네이버 부스트캠프 AI Tech 2기

[08.27 Special 강의] 통계와 차트 (Seaborn 🌊 정리)

Jay x 2 2021. 8. 29. 17:56

728x90

SeaBorn

SeaBorn 이란?

: Matplotlib 라이브러리 기반 통계 시각화 라이브러리이다.

특징

통계 정보 : 구성, 분포, 관계 등등
Matplotlib이 기반이라서 커스텀 가능하다.
쉬운 문법과 깔끔한 디자인이 특징이다.

설치

(아직 1.0 version이 나오지 않아서 언제든 업데이트 가능성이 있다.)

강의는 0.11로 진행

!pip install seaborn==0.11

import seaborn as sns

다양한 API 제공

Categorical API
Distribution API : 분포
Relational API : 관계
Regression API : 회귀
Multiples API
Theme API

실습

Countplot

: 범주를 이산적으로 세서 막대 그래프로 그려주는 함수이다.

sns.countplot(x='컬럼', data= '데이터')
#=> x 축이 '컬럼' 범주로 나누어 진다.
#(y 축 기준으로 줄 수 있다.)

sns.countplot(x = '컬럼', data= '데이터',
                            order = sorted(데이터[컬럼].unique()))
#=> 정렬도 진행해준다.

sns.countplot(x = '컬럼', data= '데이터',
                            hue = '컬럼2',
                            order = sorted(데이터[컬럼].unique()))
#=> 컬럼2를 기준으로 나눠서 표현해 줄 수 있다.

sns.countplot(x = '컬럼', data= '데이터',
                            hue = '컬럼2', color = 'red',
                            order = sorted(데이터[컬럼].unique()))
#=> 색상도 지정할 수 있다.

sns.countplot(x = '컬럼', data= '데이터',
                            hue = '컬럼2', color = 'red',
                            order = sorted(데이터[컬럼].unique()),
                            saturation=0.3)
#=> 채도도 지정할 수 있다.

1. Categorical API

대표적으로 Box Plot을 활용한다.

sns.boxplot(x='컬럼', data = '데이터', ax=ax)
ply.show()
#median, quartile을 구할 수 있다.

sns.boxplot(x = '컬럼', y = '컬럼', data = '데이터' ,ax= ax)
plt.show()
#컬럼안에 있는 요소로 나눠서 보여줄 수도 있다.

Violin Plot

Box plot은 분포를 간단하게 표현해주는 데는 적합하지만, 실제 분포를 표현하기에는 부족하다.
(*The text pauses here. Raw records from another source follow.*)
/-- The types, qualifiers and codes that an instruction's entry allows. -/
def formOk : Instr → Bool
  | .zadd _ _ ty _ _ _ | .zaddImm _ _ ty _ _ _ | .zsub _ _ ty _ _ _ => tyZ ty
  | .zmul _ _ ty _ _ _ | .zmulImm _ _ ty _ _ _ | .zmac _ _ ty _ _ _ _ => tyZ32 ty
  | .zmin _ _ ty _ _ | .zminImm _ _ ty _ _ | .zmax _ _ ty _ _ | .zmaxImm _ _ ty _ _ => tyZ ty
  | .aadd _ _ ty sh _ _ | .aaddImm _ _ ty sh _ _ => tyZ32 ty && sh.toNat ≤ 4
  | .shl _ _ ty _ _ _ | .shlImm _ _ ty _ _ _ => tyB ty
  | .shr _ _ ty _ _ _ | .shrImm _ _ ty _ _ _ => tyZ ty
  | .bfe _ _ ty _ _ | .bfeImm _ _ ty _ _ => tyZ32 ty
  | .popc _ _ ty _ | .clz _ _ ty _ | .ctz _ _ ty _ | .brev _ _ ty _ => tyB ty
  | .zcmp _ _ ty _ _ _ | .zcmpImm _ _ ty _ _ _ => tyZ ty
  | .sel _ _ ty _ _ p => tyB ty && p.q.toNat < 48
  | .mov _ _ ty _ => tyB ty
  | .movImm _ _ ty _ => tyB ty || ty == .s64
  | .qtab _ _ _ pa pb pc => pa.q.toNat < 48 && pb.q.toNat < 48 && pc.q.toNat < 48
  | .poll _ d op p => p.q.toNat < 48 && (op == .mask || !d.ud)
  | .peers _ _ ty _ _ | .lxch _ _ ty _ _ _ => tyB ty
  | .lred _ _ ty op _ =>
    match op with
    | .add | .min | .max => tyZ ty
    | .and | .or | .xor => tyB ty
  | .yield h => h.g == 0 && !h.gn
  | .vpoint h _ => h.g == 0 && !h.gn
  | .fadd _ _ ty _ _ _ | .faddImm _ _ ty _ _ _ | .fsub _ _ ty _ _ _ | .fmul _ _ ty _ _ _
  | .fmulImm _ _ ty _ _ _ | .fdiv _ _ ty _ _ _ => tyWide ty
  | .fmac _ _ ty _ _ _ _ => tyWide ty
  | .fmin _ _ ty _ _ | .fminImm _ _ ty _ _ | .fmax _ _ ty _ _ | .fmaxImm _ _ ty _ _ => tyWide ty
  | .fabs _ _ ty _ | .fneg _ _ ty _ | .fclass _ _ ty _ => tyWide ty
  | .fcmp _ _ ty _ _ _ => tyWide ty
  | .fsqrt _ _ ty _ _ => tyWide ty
  | .f2add _ _ ty _ _ _ | .f2mul _ _ ty _ _ _ => tyH ty
  | .f2mac _ _ ty _ _ _ _ => tyH ty
  | .f2min _ _ ty _ _ | .f2max _ _ ty _ _ => tyH ty
  | .cvt _ d td ts r _ a => cvtOk d td ts r && noNarrowConst ts a
  | .pcvt _ _ td ts c _ _ _ sc => pcvtOk td ts c sc
  | .fmtwImm _ _ imm => fmtLegal imm.toNat
  | .pack _ _ ty _ _ => ty == .b16 || ty == .b8
  | .unpk _ _ ty _ _ => ty == .b16 || ty == .b8
  | .frnd _ _ ty _ _ | .fldex _ _ ty _ _ _ => tyWide ty
  | .ld _ _ _ q _ _ _ => memQ true q
  | .ldx _ _ _ q _ _ => memQ true q
  | .st _ _ q _ _ _ _ => memQ false q
  | .stx _ _ q _ _ _ => memQ false q
  | .lds _ _ _ q _ _ _ => spQ true 2 q
  | .sts _ _ q _ _ _ _ => spQ false 2 q
  | .ldcl _ _ _ q _ _ => spQ true 3 q
  | .stcl _ _ q _ _ _ => spQ false 3 q
  | .pref _ _ pol _ _ => pol != .noAllocate
  | .bridge _ d1 d2 _ => d1 != d2
  | .fence _ _ _ o => o != .plain
  | .monitor _ d s _ _ => (d == .sc || d == .rc) && 3 ≤ scopeCode s
  | .atest _ _ sp _ => sp.toNat ≤ 5
  | .ldrec _ q _ _ _ => memQ true q && q.pol == .dflt
  | .atom _ _ _ _ q am b _ _ _ => atQ am b q
  | .red _ op _ q am b _ _ _ =>
    atQ am b q && (q.ord == .plain || q.ord == .release) && op != .exch && op != .cas
  | .rally _ _ c | .rallyGo _ _ c => c.toNat ≤ 32
  | .frec _ _ f r => f.toNat ≤ 10 && r.toNat ≤ 4 && (r.toNat < 4 || f.toNat < 7)
  | .svcUndefined _ _ n _ _ => 4 ≤ n.toNat
  | .srd _ _ i => i.toNat < 20
  | .swr _ i _ => i.toNat == 14 || i.toNat == 15
  | .acct _ _ c _ _ => c.toNat ≤ 17
  | _ => true

/-- The first check that an instruction's encoding fails (R94); none for a legal one. -/
def formCheck (i : Instr) : Option Illegal :=
  match shape i with
  | none => some .undefinedOpcode
  | some p =>
    if 48 ≤ p.h.g.toNat then some .guard
    else if endsRun i && !p.h.e then some .runEnd
    else if !p.srcs.all Opd.ok then some .source
    else if !p.dst.ok then some .destination
    else if !formOk i then some .form
    else none

end Sys2Proof.Machine
end

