/-- The fields of an instruction's word (R85 to R92); none for an event. -/
def toFields : Instr → Option (Head × Body)
  | .zadd h d ty s a b => some (encA 0x000 h d (bN s) (tyCode ty) (srcN a) (srcN b) 0)
  | .zaddImm h d ty s a i => some (encI 0x040 h d (bN s) (tyCode ty) (srcN a) i)
  | .zsub h d ty s a b => some (encA 0x001 h d (bN s) (tyCode ty) (srcN a) (srcN b) 0)
  | .zmul h d ty p a b => some (encA 0x002 h d (partN p) (tyCode ty) (srcN a) (srcN b) 0)
  | .zmulImm h d ty p a i => some (encI 0x042 h d (partN p) (tyCode ty) (srcN a) i)
  | .zmac h d ty p a b c => some (encA 0x003 h d (partN p) (tyCode ty) (srcN a) (srcN b) (srcN c))
  | .zmin h d ty a b => some (encA 0x004 h d 0 (tyCode ty) (srcN a) (srcN b) 0)
  | .zminImm h d ty a i => some (encI 0x044 h d 0 (tyCode ty) (srcN a) i)
  | .zmax h d ty a b => some (encA 0x005 h d 0 (tyCode ty) (srcN a) (srcN b) 0)
  | .zmaxImm h d ty a i => some (encI 0x045 h d 0 (tyCode ty) (srcN a) i)
  | .aadd h d ty sh a b => some (encA 0x014 h d sh.toNat (tyCode ty) (srcN a) (srcN b) 0)
  | .aaddImm h d ty sh a i => some (encI 0x054 h d sh.toNat (tyCode ty) (srcN a) i)
  | .ltab h d t a b c => some (encA 0x006 h d (t.toNat % 8) (t.toNat / 8) (srcN a) (srcN b) (srcN c))
  | .shl h d ty w a b => some (encA 0x007 h d (bN w) (tyCode ty) (srcN a) (srcN b) 0)
  | .shlImm h d ty w a i => some (encI 0x047 h d (bN w) (tyCode ty) (srcN a) i)
  | .shr h d ty w a b => some (encA 0x008 h d (bN w) (tyCode ty) (srcN a) (srcN b) 0)
  | .shrImm h d ty w a i => some (encI 0x048 h d (bN w) (tyCode ty) (srcN a) i)
  | .shf h d r w a b c => some (encA 0x009 h d (bN r + 2 * bN w) 10 (srcN a) (srcN b) (srcN c))
  | .bfe h d ty a b => some (encA 0x00A h d 0 (tyCode ty) (srcN a) (srcN b) 0)
  | .bfeImm h d ty a i => some (encI 0x04A h d 0 (tyCode ty) (srcN a) i)
  | .bfi h d a b c => some (encA 0x00B h d 0 10 (srcN a) (srcN b) (srcN c))
  | .popc h d ty a => some (encA 0x00C h d 0 (tyCode ty) (srcN a) 0 0)
  | .clz h d ty a => some (encA 0x00D h d 0 (tyCode ty) (srcN a) 0 0)
  | .ctz h d ty a => some (encA 0x00E h d 0 (tyCode ty) (srcN a) 0 0)
  | .brev h d ty a => some (encA 0x00F h d 0 (tyCode ty) (srcN a) 0 0)
  | .bysel h d a b c => some (encA 0x010 h d 0 10 (srcN a) (srcN b) (srcN c))
  | .byselImm h d a i => some (encI 0x050 h d 0 10 (srcN a) i)
  | .zcmp h d ty c a b => some (encV 0x011 h d (cmpN c) (tyCode ty) (srcN a) (srcN b) 0)
  | .zcmpImm h d ty c a i => some (encI 0x051 h ⟨false, d.r, d.d, d.lt⟩ (cmpN c) (tyCode ty) (srcN a) i)
  | .sel h d ty a b p => some (encA 0x012 h d 0 (tyCode ty) (srcN a) (srcN b) (psrcN p))
  | .mov h d ty a => some (encA 0x013 h d 0 (tyCode ty) (srcN a) 0 0)
  | .movImm h d ty i => some (encI 0x053 h d 0 (tyCode ty) 0 i)
  | .qtab h d t a b c => some (encV 0x080 h d (t.toNat % 8) (t.toNat / 8) (psrcN a) (psrcN b) (psrcN c))
  | .qget h d hi => some (encA 0x081 h d (bN hi) 10 0 0 0)
  | .qset h hi a b => some (hdN 0x082 h, .fa 0 (bN hi) 10 0 (srcN b) (srcN a))
  | .poll h d op p => some (encA 0x083 h d (pollN op) (if op = .mask then 10 else 0) (psrcN p) 0 0)
  | .peers h d ty u a => some (encV 0x084 h d (bN u) (tyCode ty) (srcN a) 0 0)
  | .lxch h d ty m a b => some (encV 0x085 h d (xchN m) (tyCode ty) (srcN a) (srcN b) 0)
  | .lred h d ty op a => some (encA 0x086 h d (redN op) (tyCode ty) (srcN a) 0 0)
  | .lead h d => some (encV 0x087 h d 0 0 0 0 0)
  | .bra h off => some (encB (hdN 0x0C0 h) 0 0 0 0 off.toNat)
  | .brx h off a => some (encB (hdN 0x0C1 h) 0 0 (srcN a) 0 off.toNat)
  | .call h d off => some (encB (hdD 0x0C2 h d) 0 0 0 0 off.toNat)
  | .callInd h d off a => some (encB (hdD 0x0C2 h d) 0 1 (srcN a) 0 off.toNat)
  | .ret h a => some (encB (hdN 0x0C3 h) 0 0 (srcN a) 0 0)
  | .joinArm h j => some (encB (hdN 0x0C4 h) 0 0 0 j.toNat 0)
  | .joinWait h j => some (encB (hdN 0x0C5 h) 0 0 0 j.toNat 0)
  | .joinBreak h j => some (encB (hdN 0x0C6 h) 0 0 0 j.toNat 0)
  | .exit h => some (encB (hdN 0x0C7 h) 0 0 0 0 0)
  | .nop h => some (encB (hdN 0x0C8 h) 0 0 0 0 0)
  | .yield h => some (encB (hdN 0x0C9 h) 0 0 0 0 0)
  | .vpoint h n => some (encB (hdN 0x0CA h) n.toNat 0 0 0 0)
  | .fadd h d ty r a b => some (encA 0x100 h d (rndCode r) (tyCode ty) (srcN a) (srcN b) 0)
  | .faddImm h d ty r a i => some (encI 0x140 h d (rndCode r) (tyCode ty) (srcN a) i)
  | .fsub h d ty r a b => some (encA 0x101 h d (rndCode r) (tyCode ty) (srcN a) (srcN b) 0)
  | .fmul h d ty r a b => some (encA 0x102 h d (rndCode r) (tyCode ty) (srcN a) (srcN b) 0)
  | .fmulImm h d ty r a i => some (encI 0x142 h d (rndCode r) (tyCode ty) (srcN a) i)
  | .fmac h d ty r a b c => some (encA 0x103 h d (rndCode r) (tyCode ty) (srcN a) (srcN b) (srcN c))
  | .fmin h d ty a b => some (encA 0x104 h d 0 (tyCode ty) (srcN a) (srcN b) 0)
  | .fminImm h d ty a i => some (encI 0x144 h d 0 (tyCode ty) (srcN a) i)
  | .fmax h d ty a b => some (encA 0x105 h d 0 (tyCode ty) (srcN a) (srcN b) 0)
  | .fmaxImm h d ty a i => some (encI 0x145 h d 0 (tyCode ty) (srcN a) i)
  | .fabs h d ty a => some (encA 0x106 h d 0 (tyCode ty) (srcN a) 0 0)
  | .fneg h d ty a => some (encA 0x107 h d 0 (tyCode ty) (srcN a) 0 0)
  | .fdiv h d ty r a b => some (encA 0x108 h d (rndCode r) (tyCode ty) (srcN a) (srcN b) 0)
  | .fcmp h d ty c a b => some (encV 0x109 h d (fcmpN c) (tyCode ty) (srcN a) (srcN b) 0)
  | .fclass h d ty a => some (encA 0x10A h d 0 (tyCode ty) (srcN a) 0 0)
  | .fsqrt h d ty r a => some (encA 0x111 h d (rndCode r) (tyCode ty) (srcN a) 0 0)
  | .frcp h d a => some (encA 0x110 h d 0 14 (srcN a) 0 0)
  | .frsq h d a => some (encA 0x112 h d 0 14 (srcN a) 0 0)
  | .fexp2 h d a => some (encA 0x113 h d 0 14 (srcN a) 0 0)
  | .flog2 h d a => some (encA 0x114 h d 0 14 (srcN a) 0 0)
  | .fsin h d a => some (encA 0x115 h d 0 14 (srcN a) 0 0)
  | .fcos h d a => some (encA 0x116 h d 0 14 (srcN a) 0 0)
  | .ftanh h d a => some (encA 0x117 h d 0 14 (srcN a) 0 0)
  | .f2add h d ty r a b => some (encA 0x120 h d (rndCode r) (tyCode ty) (srcN a) (srcN b) 0)
  | .f2mul h d ty r a b => some (encA 0x121 h d (rndCode r) (tyCode ty) (srcN a) (srcN b) 0)
  | .f2mac h d ty r a b c => some (encA 0x122 h d (rndCode r) (tyCode ty) (srcN a) (srcN b) (srcN c))
  | .f2min h d ty a b => some (encA 0x123 h d 0 (tyCode ty) (srcN a) (srcN b) 0)
  | .f2max h d ty a b => some (encA 0x124 h d 0 (tyCode ty) (srcN a) (srcN b) 0)
  | .cvt h d td ts r sf a => some (encA 0x180 h d (rndCode r) (tyCode td) (srcN a) 0 (cvtSC ts 0 sf))
  | .pcvt h d td ts c r sf a sc =>
    some (encV 0x181 h d (rndCode r) (tyCode td) (srcN a) (srcN sc) (cvtSC ts (cntN c) sf))
  | .fmtw h d a => some (encA 0x182 h d 0 10 (srcN a) 0 0)
  | .fmtwImm h d i => some (encI 0x1C2 h d 0 10 0 i)
  | .pack h d ty a b => some (encA 0x183 h d 0 (tyCode ty) (srcN a) (srcN b) 0)
  | .unpk h d ty s a => some (encV 0x184 h d (bN s) (tyCode ty) (srcN a) 0 0)
  | .frnd h d ty r a => some (encA 0x185 h d (rndCode r) (tyCode ty) (srcN a) 0 0)
  | .fldex h d ty r a b => some (encA 0x186 h d (rndCode r) (tyCode ty) (srcN a) (srcN b) 0)
  | .ld h r z q b off i => some (encM (hdL (0x200 + sizeN z) h r) q 0 b.toNat (srcN off) 0 i.toNat)
  | .st h z q b off x i => some (encM (hdN (0x208 + sizeN z) h) q 0 b.toNat (srcN off) (srcN x) i.toNat)
  | .ldx h r z q a i => some (encM (hdL (0x210 + sizeN z) h r) q 0 0 (srcN a) 0 i.toNat)
  | .stx h z q a x i => some (encM (hdN (0x218 + sizeN z) h) q 0 0 (srcN a) (srcN x) i.toNat)
  | .lds h r z q bd off i => some (encM (hdL (0x220 + sizeN z) h r) q (beadN bd) 0 (srcN off) 0 i.toNat)
  | .sts h z q fl off x i =>
    some (encM (hdN (0x228 + sizeN z) h) q (if fl then 3 else 0) 0 (srcN off) (srcN x) i.toNat)
  | .ldcl h r z q cw i => some (encM (hdL (0x230 + sizeN z) h r) q 0 0 (srcN cw) 0 i.toNat)
  | .stcl h z q cw x i => some (encM (hdN (0x238 + sizeN z) h) q 0 0 (srcN cw) (srcN x) i.toNat)
  | .bset h off i => some (encM0 (hdN 0x240 h) (srcN off) 0 i.toNat)
  | .bclr h off i => some (encM0 (hdN 0x241 h) (srcN off) 0 i.toNat)
  | .btest h d off i => some (encM0 (hdD 0x242 h d) (srcN off) 0 i.toNat)
  | .pref h m p b none => some (hdN 0x243 h, .fm 0 0 (polCode p) 0 0 (bN m) 0 0 b.toNat)
  | .pref h m p b (some o) => some (hdN 0x243 h, .fm 0 0 (polCode p) 0 0 (bN m + 2) 0 (srcN o) b.toNat)
  | .prefDemote h b => some (hdN 0x244 h, .fm 0 0 0 0 0 0 0 0 b.toNat)
  | .bridge h d1 d2 s => some (hdN 0x245 h, .fm 0 0 0 (scopeCode s) (domCode d1) (domCode d2) 0 0 0)
  | .fence h d s o => some (hdN 0x246 h, .fm 0 (ordCode o) 0 (scopeCode s) (domCode d) 0 0 0 0)
  | .monitor h d s a i => some (hdN 0x247 h, .fm 0 0 0 (scopeCode s) (domCode d) i.toNat 0 (srcN a) 0)
  | .mwait h d a => some (encM0 (hdD 0x248 h d) (srcN a) 0 0)
  | .acvtTogen h d sp off => some (encM0 (hdD 0x249 h d) (srcN off) 0 sp.toNat)
  | .acvtFromgen h d sp a => some (encM0 (hdD 0x249 h d) (srcN a) 0 (8 + sp.toNat))
  | .atest h d sp a => some (encM0 (hdD 0x24A h d) (srcN a) 0 sp.toNat)
  | .ldrec h q b a i => some (encM (hdN 0x24B h) q 0 b.toNat (srcN a) 0 i.toNat)
  | .atom h r op w q am b a x i =>
    some (encM (hdL (0x280 + 2 * aopN op + bN w) h r) q (amN am) b.toNat (srcN a) (srcN x) i.toNat)
  | .red h op w q am b a x i =>
    some (encM (hdN (0x2A0 + 2 * aopN op + bN w) h) q (amN am) b.toNat (srcN a) (srcN x) i.toNat)
  | .rally h i c => some (hdN 0x2C0 h, .fi 0 0 0 0 (i.toNat + 16 * c.toNat) 0)
  | .rallyGo h i c => some (hdN 0x2C0 h, .fi 0 0 1 0 (i.toNat + 16 * c.toNat) 0)
  | .crallyGo h => some (hdN 0x2C1 h, .fi 0 0 0 0 0 0)
  | .crallyHold h => some (hdN 0x2C1 h, .fi 0 0 1 0 0 0)
  | .crally h => some (hdN 0x2C1 h, .fi 0 0 2 0 0 0)
  | .barinit h off n i => some (encM0 (hdN 0x2C2 h) (srcN off) (srcN n) i.toNat)
  | .arrive h d off n i => some (encM0 (hdD 0x2C3 h d) (srcN off) (srcN n) i.toNat)
  | .trywait h d off t i => some (encM0 (hdD 0x2C4 h d) (srcN off) (srcN t) i.toNat)
  | .wait h off t i => some (encM0 (hdN 0x2C5 h) (srcN off) (srcN t) i.toNat)
  | .mxacq h => some (encX (hdN 0x300 h) 0 0 0 0 0 0 0 0)
  | .mxrel h => some (encX (hdN 0x301 h) 0 0 0 0 0 0 0 0)
  | .mma h ac cv f a dh rw o =>
    some (encX (hdN 0x302 h) 0 (bN o) rw.toNat dh.toNat (srcN a) (srcN f) cv.toNat ac.toNat)
  | .mxrun h ac cv f a dh rw o =>
    some (encX (hdN 0x303 h) 0 (bN o) rw.toNat dh.toNat (srcN a) (srcN f) cv.toNat ac.toNat)
  | .mxwait h d cv => some (encX (hdD 0x304 h d) 0 0 0 0 0 0 cv.toNat 0)
  | .dkld h f a dh sl rf => some (encX (hdN 0x305 h) (bN rf) 0 sl.toNat dh.toNat (srcN a) (srcN f) 0 0)
  | .dkfree h dh => some (encX (hdN 0x306 h) 0 0 0 dh.toNat 0 0 0 0)
  | .accz h ac => some (encX (hdN 0x307 h) 0 0 0 0 0 0 0 ac.toNat)
  | .accrd h ac cv r o rw => some (encX (hdN 0x308 h) 0 0 rw.toNat 0 (srcN o) (srcN r) cv.toNat ac.toNat)
  | .accwr h ac cv r o rw => some (encX (hdN 0x309 h) 0 0 rw.toNat 0 (srcN o) (srcN r) cv.toNat ac.toNat)
  | .acccvt h ac cv r o rw => some (encX (hdN 0x30A h) 0 0 rw.toNat 0 (srcN o) (srcN r) cv.toNat ac.toNat)
  | .accstat h d ac c => some (encX (hdD 0x30B h d) 0 (bN c) 0 0 0 0 0 ac.toNat)
  | .opfence h => some (encX (hdN 0x30C h) 0 0 0 0 0 0 0 0)
  | .xpost h d off c => some (encM0 (hdD 0x340 h d) (srcN off) 0 c.toNat)
  | .xcancel h d i => some (encM0 (hdD 0x341 h d) (srcN i) 0 0)
  | .xquery h d i => some (encM0 (hdD 0x342 h d) (srcN i) 0 0)
  | .trap h c => some (encS (hdN 0x380 h) 0 c.toNat 0 0 0)
  | .svcInfo h d a b => some (encS (hdD 0x381 h d) 0 0 (srcN b) (srcN a) 0)
  | .svcReside h d a b => some (encS (hdD 0x381 h d) 0 0 (srcN b) (srcN a) 1)
  | .svcNotify h d a b => some (encS (hdD 0x381 h d) 0 0 (srcN b) (srcN a) 2)
  | .svcBias h d a b => some (encS (hdD 0x381 h d) 0 0 (srcN b) (srcN a) 3)
  | .svcUndefined h d n a b => some (encS (hdD 0x381 h d) 0 0 (srcN b) (srcN a) n.toNat)
  | .resume h => some (encS (hdN 0x382 h) 0 0 0 0 0)
  | .resumeNext h => some (encS (hdN 0x382 h) 1 0 0 0 0)
  | .frec h d f r => some (encS (hdD 0x383 h d) r.toNat 0 0 0 f.toNat)
  | .ffixMap h d r => some (encS (hdD 0x384 h d) r.toNat 0 0 0 0)
  | .ffixEmul h d r x => some (encS (hdD 0x385 h d) r.toNat 0 0 (srcN x) 0)
  | .ffixSkip h r => some (encS (hdN 0x386 h) r.toNat 0 0 0 0)
  | .bpt h i => some (encS (hdN 0x387 h) 0 i.toNat 0 0 0)
  | .srd h d i => some (encS (hdD 0x388 h d) 0 0 0 0 i.toNat)
  | .swr h i a => some (encS (hdN 0x389 h) 0 0 0 (srcN a) i.toNat)
  | .acct h d c q s => some (encS (hdD 0x38A h d) (bN q) (bN s) 0 0 c.toNat)
  | .acctSnap h => some (encS (hdN 0x38A h) 0 0 0 0 18)
  | .cnt h d n s => some (encS (hdD 0x38B h d) 0 (bN s) 0 0 n.toNat)
  | .mark h c a => some (encS (hdN 0x38C h) 0 c.toNat 0 (srcN a) 0)
  | _ => none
sns.violinplot(x='컬럼', data=  '데이터', ax=ax)
plt.show()

하지만, 이런 violin plot은 오해를 일으킬 수 있다. 이산적인 값들을 연속적으로 표현하다 보니 없는 데이터를 있는 데이터 처럼 보여주는 경우가 있다. 또한 데이터도 연속적이지 않다.

그래서 bandwith, cut, inner 같은 것들을 활용해서 추가적인 정보를 표현한다.

sns.violinplot(x = '컬럼', data = '데이터', ax = ax,
                            bw = 0.1, #구간을 세분화 시켜준다.
                            cut = 0,
                            inner = 'quartile'
                            )

ETC

boxenplot
swarmplot
stripplot

sns.boxenplot(x='컬럼', data = '데이터', ax=ax)
sns.swarmplot(x='컬럼', data = '데이터', ax=ax)
sns.stripplot(x='컬럼', data = '데이터', ax=ax)

2. Distribution API

: 범주형/연속형을 모두 살펴볼 수 있는 분포 시각화를 진행

2-1) Univariate Distribution

hisplot : 히스토그램
kdeplot : Kernel Density Estimate(연속 확률 밀도)
ecdfplot : 누적 밀도 함수
rugplot : 선을 이용한 밀도 함수

sns.histplot(x='컬럼', data = '데이터', ax=ax)

#parameters
1. binwidth : 막대 너비 조정
2. bins : 막대 개수 조정
3. element : ('bar', 'step', 'ploy') 종류를 지정
4. multiple : ('fill', 'layer', 'dodge', 'stack', 'fill') N개의 분포를 표현할 수 있다.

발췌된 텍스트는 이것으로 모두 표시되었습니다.